This is my PSU and I have no idea what that means. It's 80+ Gold, which means it's good and that's all I care about. Prove me it's causing the problem and I might start looking into alternatives.

Someone suggested I connect the PC case to the amp somehow in relationship to grounding and I wasn't explained how exactly was I supposed to do that.


----------



## Octopuss (Jul 20, 2021)

No it's not, I am not registered anywhere and simply opened it.


			https://clearesult5.sharepoint.com/:b:/s/PLS/ERuKFSP6pABLkq_zbiRIjKEBvIxbIQBmLHiRcrLQo6oIPg
		

Mayb this works.


----------



## looniam (Jul 20, 2021)

Octopuss said:


> Half the people in this thread didn't pay attention to shit I wrote up to three times in a row ffs!
> 
> I still have no idea what ITHD means and you didn't explain that once, and no, the linked thread doesn't explain it either.
> I am not buying a new soundcard, I am not buying new speakers, I am not buying fucking anything new unless I find out something is broken or faulty, which doesn't seem likely.
> ...


get yourself a decent wire, got any old lamps around? just something decent enough.
strip some insulation off (duh) and loosen one of the four screws on the back of the psu, then use the other end and find a screw on the amp chassis that looks to be "biting in metal" and do the same. (yeah wrap a little wire around the screw.)

the goal is to have the screw copper wire contacting as much metal as possible.

feel me?


----------



## Octopuss (Jul 20, 2021)

Yep.
So basically connect the cases just like I thought at first.


----------



## spanjaman (Jul 20, 2021)

Auer said:


> Try switching you amp power to a different circuit than your computer.
> 
> Optical is a good suggestion, so is casting over wifi.

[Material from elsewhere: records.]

/-- O29 (R104, R193, R209 to R211). The sum-cell commands at their issue: a GRID outside -149 to 319 (CPCINI) and a count outside 1 to 65,536
(CPATOM) raise illegal-encoding; a cell address that is no multiple of 64 or lies at or above 2^57 and a misplaced operand permission;
then the watch test, and the lookup for a decides (a permission fault's DETAIL words are the model's choice, log 26; so is permission
above 2^57, log 66; a physical address beyond 39 bits stops the model, log 56). CPCINI reaches its cell 1,280 cycles after issue, CPCRD samples it at 1,279. -/
def Obligations.SumCellCommandsStart : Prop :=
  ∀ (s : State) (sa sb sc : SReg) (ty : Ty) (run : Run) (per raw : Bool),
    let cell := (rd s sb).toNat
    let form := cell % 64 = 0 ∧ cell < 2 ^ 57
    let ask := requestOutcome s cell 64 64 6 [3]
    let grid := (rd s sc).toInt
    let n := (rd s sc).toNat
    let src := (rd s sa).toNat
    let z := Ty.size ty
    let reach := fun (t : State) (station : Nat) (f : Nat → State → State) => if s.ctx.active = true then
      (match accessOutcome s cell [3] with
       | .reaches key => f key (requestNow (watched t cell 64 6) station)
       | _ => { watched t cell 64 6 with dead := true }) else t
    issuesTo s (.cpcini sb sc) [(-149 ≤ grid ∧ grid ≤ 319, 0x01), (form, 0x08)] ask
      (reach s cpoSt (fun key t => posts t 1280 cpoSt (.cellInit key grid))) ∧
    issuesTo s (.cpatom sa sb sc ty run per)
      [(1 ≤ n ∧ n ≤ 65536, 0x01), (src % z = 0 ∧ inBlock src (src + n * z) ∧ form, 0x08)] ask
      (begins s (progress s (.cpatom src cell n ty per) cpoSt run.toNat (n + 20) none)) ∧
    let b := begins s (progress s (.cpcrd src cell ty raw) cpiSt run.toNat 1300 none)
    issuesTo s (.cpcrd sa sb ty run raw)
      [((if raw = true then src % 64 = 0 ∧ inBlock src (src + 80) ∧ ¬ shut s src 80 else src % 16 = 0 ∧ inBlock src (src + 16) ∧ ¬ shut s src 16) ∧
        form, 0x08)] ask
      (reach b cpiSt (fun key t => posts t 1279 cpiSt (.cellRead key ty raw src run.toNat)))

/-- O30 (R115, R116, R193, R212, R214 to R217). Windows and timed exchange at their issue. CPPUT and CPGET put one transfer in transit,
whose issuer is the core's pour, none for a length of 0; a pair's secondary puts none. CPXSND reaches the receiving core's exchange port L
cycles after issue, L being 48 on one die, 96 in one package, 560 between packages. CPXRCV and CPXRED open a window in the next cycle.
Sends, puts and gets leave a header, on which a pair's cores are compared. The alignments of the windows' scratchpad runs (64) and of the
beats' (8) are the model's choice (log 66), and so is the place of the sequence number in the DETAIL words of a window that closes in its own
issue cycle (log 25). Which agent a transfer names is log 47, and that it goes by its window as registered now is
log 85. -/
def Obligations.WindowAndExchangeCommandsStart : Prop :=
  ∀ (s : State) (sa sb sc : SReg) (lc : BitVec 6) (win : BitVec 8) (run : Run) (ty : Ty) (snd : BitVec 4) (d : Domain),
    domOf s s.ctx.core = some d →
    let k := s.ctx.core
    let a := (rd s sa).toNat
    let b := (rd s sb).toNat
    let n := (rd s sc).toNat
    let w := Sparse.get [] (getPkg s (pkgOf k)).windows (ownPart s k * 256 + win.toNat)
    let holds := (w.getD 2 0).toNat / 2 ^ 63 % 2 = 1 ∧ b % 64 = 0 ∧ b + n ≤ (w.getD 1 0).toNat % 2 ^ 40
    let len := n % 64 = 0 ∧ n ≤ 2 ^ 24
    let leaves := fun (station : Nat) (words : List Nat) => if s.ctx.active = true then modCur s (fun c => { c with leaving :=
      c.leaving ++ [{ flightOf s 0 station (.header words) with cmp := false }] }) else s
    let x : Bool → Xfer := fun get =>
      { id := s.nextId, get := get, cast := false, pkg := pkgOf k, part := ownPart s k, win := win.toNat, core := k, stream := s.ctx.stream
        pid := (cur s).pid, region := d.region, asid := d.asid, mouldNo := d.mouldNo, lc := lc.toNat, spad := a, off := b, len := n
        start := s.clock, record := w }
    let first := s.ctx.active = true ∧ primaryOf d k = k
    let sends : State → Bool → State := fun t get => if first ∧ n ≠ 0 then { t with xfers := t.xfers ++ [x get], nextId := s.nextId + 1 } else t
    let put := sends (leaves cpoSt [1, win.toNat, b, n]) false
    issuesTo s (.cpput sa sb sc lc win run) [(len, 0x01), (holds ∧ a % 64 = 0 ∧ inRun a n, 0x08)] none
      (modCur (begins put (progress put (.put a b n win.toNat lc.toNat) cpoSt run.toNat (n / 64 + 20) none))
        (fun c => { c with jobs := c.jobs.map (fun j => if j.stream = .cp ∧ j.seq = s.ctx.seq then
          { j with nums := if first then [s.nextId] else [] } else j) })) ∧
    issuesTo s (.cpget sa sb sc lc win) [(len, 0x01), (holds ∧ a % 64 = 0 ∧ inRun a n, 0x08)] none (sends (leaves cpiSt [2, win.toNat, b, n]) true) ∧
    let raddr := b / 2 ^ 32 % 2 ^ 21
    let rrun := b / 2 ^ 56 % 8
    let r := d.cores.getD (b % 2 ^ 17) 0
    let L := if pkgOf k ≠ pkgOf r then 560 else if dieOf k ≠ dieOf r then 96 else 48
    let t0 := leaves cpoSt [3, r, raddr, rrun, n]
    let t := begins t0 (progress t0 (.send a r raddr rrun (n / 128)) cpoSt run.toNat (n / 128 + 40) none)
    let t1 := remotePlan t r raddr rrun L (n / 128)
    issuesTo s (.cpxsnd sa sb sc run) [(n % 128 = 0 ∧ 128 ≤ n ∧ n ≤ 2 ^ 20, 0x01),
        (a % 8 = 0 ∧ inRun a n ∧ b % 2 ^ 17 < d.cores.length ∧ raddr % 8 = 0 ∧ inRun raddr n, 0x08)] none
      (if primaryOf d k = k then (match partnerOf d r with | some q => remotePlan t1 q raddr rrun L (n / 128) | none => t1) else t) ∧
    let now := (cur s).dcc
    let live := (cur s).rwins.filter (fun w => decide (now + 1 ≤ w.closes))
    let room := live.length < 16 ∧ ∀ w ∈ live, ¬ (a < w.addr + w.len ∧ w.addr < a + b ∧ 0 < w.len)
    let buffer := b % 128 = 0 ∧ 128 ≤ b ∧ b ≤ 2 ^ 20 ∧ now ≤ n
    let opened : Nat → Option Ty → State := fun senders red => if s.ctx.active = true then
      (if n = now then takeFault s k s.ctx.stream s.ctx.unit s.ctx.hdr.evt.toNat 0x02 5 [toWord s.ctx.seq]
       else modCur s (fun c => { c with rwins := c.rwins ++
         [⟨a, b, now + 1, n, 0, senders * b, red, s.ctx.stream, s.ctx.seq, s.ctx.hdr.evt.toNat⟩] })) else s
    issuesTo s (.cpxrcv sa sb sc) [(buffer, 0x01), (a % 8 = 0 ∧ inRun a b ∧ room, 0x08)] none (opened 1 none) ∧
    issuesTo s (.cpxred sa sb sc ty snd) [(buffer, 0x01), (a % Ty.size ty = 0 ∧ inRun a b ∧ room, 0x08)] none
      (opened (snd.toNat + 1) (some ty))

As Auer said, you should try switching to another circuit then your PC. Just to break down where is the cause of this noise. Could help you narrow it down.


----------



## Octopuss (Jul 20, 2021)

I have just tried that. The cracking and mouse buzz noises are gone, but there's different constant noise now, but at least it seems to be related to something else. 
I'll try buying different PSU to see if it makes any difference.


----------



## TheLostSwede (Jul 20, 2021)

Maybe try one of these first? It's a much cheaper thing to buy.





						Amazon.com: RF Choke 31500 Ferrite Filter Core Material 31 Mix ID 1/2" 13mm : Electronics
					

Buy RF Choke 31500 Ferrite Filter Core Material 31 Mix ID 1/2" 13mm: Noise Filters - Amazon.com ✓ FREE DELIVERY possible on eligible purchases



					www.amazon.com


----------



## Auer (Jul 20, 2021)

spanjaman said:


> As Auer said, you should try switching to another circuit then your PC. Just to break down where is the cause of this noise. Could help you narrow it down.





Octopuss said:


> I have just tried that. The cracking and mouse buzz noises are gone, but there's different constant noise now, but at least it seems to be related to something else.
> I'll try buying different PSU to see if it makes any difference.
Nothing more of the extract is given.